** Data supplied follows **
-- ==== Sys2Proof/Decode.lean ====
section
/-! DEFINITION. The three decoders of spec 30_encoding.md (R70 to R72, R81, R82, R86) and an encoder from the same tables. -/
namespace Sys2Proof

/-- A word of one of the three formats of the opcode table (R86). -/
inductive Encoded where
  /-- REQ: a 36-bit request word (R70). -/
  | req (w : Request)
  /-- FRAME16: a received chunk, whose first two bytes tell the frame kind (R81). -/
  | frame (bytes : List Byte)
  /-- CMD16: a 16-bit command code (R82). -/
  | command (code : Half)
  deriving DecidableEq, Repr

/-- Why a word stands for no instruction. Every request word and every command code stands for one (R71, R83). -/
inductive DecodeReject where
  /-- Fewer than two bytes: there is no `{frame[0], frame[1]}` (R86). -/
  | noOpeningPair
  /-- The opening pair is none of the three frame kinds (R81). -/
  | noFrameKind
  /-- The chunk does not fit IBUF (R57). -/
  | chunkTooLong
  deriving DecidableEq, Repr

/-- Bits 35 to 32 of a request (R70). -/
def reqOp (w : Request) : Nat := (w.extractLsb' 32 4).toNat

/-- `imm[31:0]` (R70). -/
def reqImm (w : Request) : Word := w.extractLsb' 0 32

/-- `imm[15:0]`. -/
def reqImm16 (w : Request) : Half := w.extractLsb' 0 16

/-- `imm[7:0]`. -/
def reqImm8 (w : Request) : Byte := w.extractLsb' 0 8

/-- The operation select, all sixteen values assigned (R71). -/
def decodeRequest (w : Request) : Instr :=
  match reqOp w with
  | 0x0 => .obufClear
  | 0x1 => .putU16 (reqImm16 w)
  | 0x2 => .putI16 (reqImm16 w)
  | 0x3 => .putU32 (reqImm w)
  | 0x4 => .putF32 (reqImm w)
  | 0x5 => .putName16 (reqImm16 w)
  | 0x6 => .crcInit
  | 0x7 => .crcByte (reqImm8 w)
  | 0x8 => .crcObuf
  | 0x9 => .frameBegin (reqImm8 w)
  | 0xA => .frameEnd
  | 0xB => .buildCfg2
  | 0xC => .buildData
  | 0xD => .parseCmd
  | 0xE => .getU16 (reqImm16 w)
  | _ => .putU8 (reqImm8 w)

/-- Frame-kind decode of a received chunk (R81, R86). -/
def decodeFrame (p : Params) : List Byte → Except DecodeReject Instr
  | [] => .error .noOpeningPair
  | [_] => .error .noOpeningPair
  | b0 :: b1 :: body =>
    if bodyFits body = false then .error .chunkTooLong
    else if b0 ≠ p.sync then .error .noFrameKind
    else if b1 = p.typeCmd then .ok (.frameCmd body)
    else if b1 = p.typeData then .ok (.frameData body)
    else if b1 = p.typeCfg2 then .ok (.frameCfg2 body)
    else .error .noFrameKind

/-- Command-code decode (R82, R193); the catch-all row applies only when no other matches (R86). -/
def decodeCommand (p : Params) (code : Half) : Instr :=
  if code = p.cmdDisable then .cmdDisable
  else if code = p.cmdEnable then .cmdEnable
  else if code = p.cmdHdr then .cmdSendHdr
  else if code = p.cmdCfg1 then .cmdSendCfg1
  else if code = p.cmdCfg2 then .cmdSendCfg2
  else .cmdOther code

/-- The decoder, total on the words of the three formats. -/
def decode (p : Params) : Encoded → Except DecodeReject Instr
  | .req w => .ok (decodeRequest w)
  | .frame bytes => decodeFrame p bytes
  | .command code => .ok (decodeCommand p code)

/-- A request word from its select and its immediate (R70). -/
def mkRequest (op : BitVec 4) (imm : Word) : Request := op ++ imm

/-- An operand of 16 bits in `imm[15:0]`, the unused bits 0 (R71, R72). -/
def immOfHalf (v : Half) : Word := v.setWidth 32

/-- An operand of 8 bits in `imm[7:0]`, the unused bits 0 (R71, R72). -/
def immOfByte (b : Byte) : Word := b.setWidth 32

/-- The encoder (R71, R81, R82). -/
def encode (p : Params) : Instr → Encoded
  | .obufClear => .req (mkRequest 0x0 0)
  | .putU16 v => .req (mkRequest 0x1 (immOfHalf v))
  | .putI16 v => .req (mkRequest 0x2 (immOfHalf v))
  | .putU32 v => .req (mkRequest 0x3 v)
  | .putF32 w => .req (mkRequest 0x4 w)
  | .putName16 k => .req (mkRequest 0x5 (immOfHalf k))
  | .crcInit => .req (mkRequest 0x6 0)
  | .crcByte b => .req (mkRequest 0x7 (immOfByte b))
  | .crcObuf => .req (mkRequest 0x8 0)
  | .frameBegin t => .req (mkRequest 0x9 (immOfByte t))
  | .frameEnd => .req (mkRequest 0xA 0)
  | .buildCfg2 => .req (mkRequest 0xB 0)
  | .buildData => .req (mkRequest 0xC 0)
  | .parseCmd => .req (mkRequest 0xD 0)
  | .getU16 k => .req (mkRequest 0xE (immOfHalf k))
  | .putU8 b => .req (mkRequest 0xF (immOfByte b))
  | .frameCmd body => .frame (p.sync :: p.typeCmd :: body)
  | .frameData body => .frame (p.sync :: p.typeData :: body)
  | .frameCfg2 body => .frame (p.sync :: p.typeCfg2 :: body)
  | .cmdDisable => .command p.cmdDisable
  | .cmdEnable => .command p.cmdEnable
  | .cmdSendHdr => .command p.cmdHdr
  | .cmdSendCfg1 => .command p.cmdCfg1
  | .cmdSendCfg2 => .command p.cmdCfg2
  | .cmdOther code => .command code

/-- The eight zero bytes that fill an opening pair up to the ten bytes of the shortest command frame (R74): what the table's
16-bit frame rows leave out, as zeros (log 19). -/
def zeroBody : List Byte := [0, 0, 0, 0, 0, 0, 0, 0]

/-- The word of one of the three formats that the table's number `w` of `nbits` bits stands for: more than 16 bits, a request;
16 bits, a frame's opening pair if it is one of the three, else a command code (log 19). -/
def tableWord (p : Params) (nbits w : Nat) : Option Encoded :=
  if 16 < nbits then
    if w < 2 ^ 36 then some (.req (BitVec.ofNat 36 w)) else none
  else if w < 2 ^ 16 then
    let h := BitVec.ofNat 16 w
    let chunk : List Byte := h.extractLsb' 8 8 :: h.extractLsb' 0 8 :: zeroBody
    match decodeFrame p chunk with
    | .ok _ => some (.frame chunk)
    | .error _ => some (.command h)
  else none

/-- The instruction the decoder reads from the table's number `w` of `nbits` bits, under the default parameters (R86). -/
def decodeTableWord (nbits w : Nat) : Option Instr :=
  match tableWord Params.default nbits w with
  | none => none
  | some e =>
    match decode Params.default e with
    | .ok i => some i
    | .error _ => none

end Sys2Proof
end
** End of Data supplied **
Instructions for the task:
Please give back only the lines between the first line of the entries and the line with "word (R70). -/", both ends included, word for word.

Written response:
-- ==== Sys2Proof/Decode.lean ====
section
/-! DEFINITION. The three decoders of spec 30_encoding.md (R70 to R72, R81, R82, R86) and an encoder from the same tables. -/
namespace Sys2Proof

/-- A word of one of the three formats of the opcode table (R86). -/
inductive Encoded where
  /-- REQ: a 36-bit request word (R70). -/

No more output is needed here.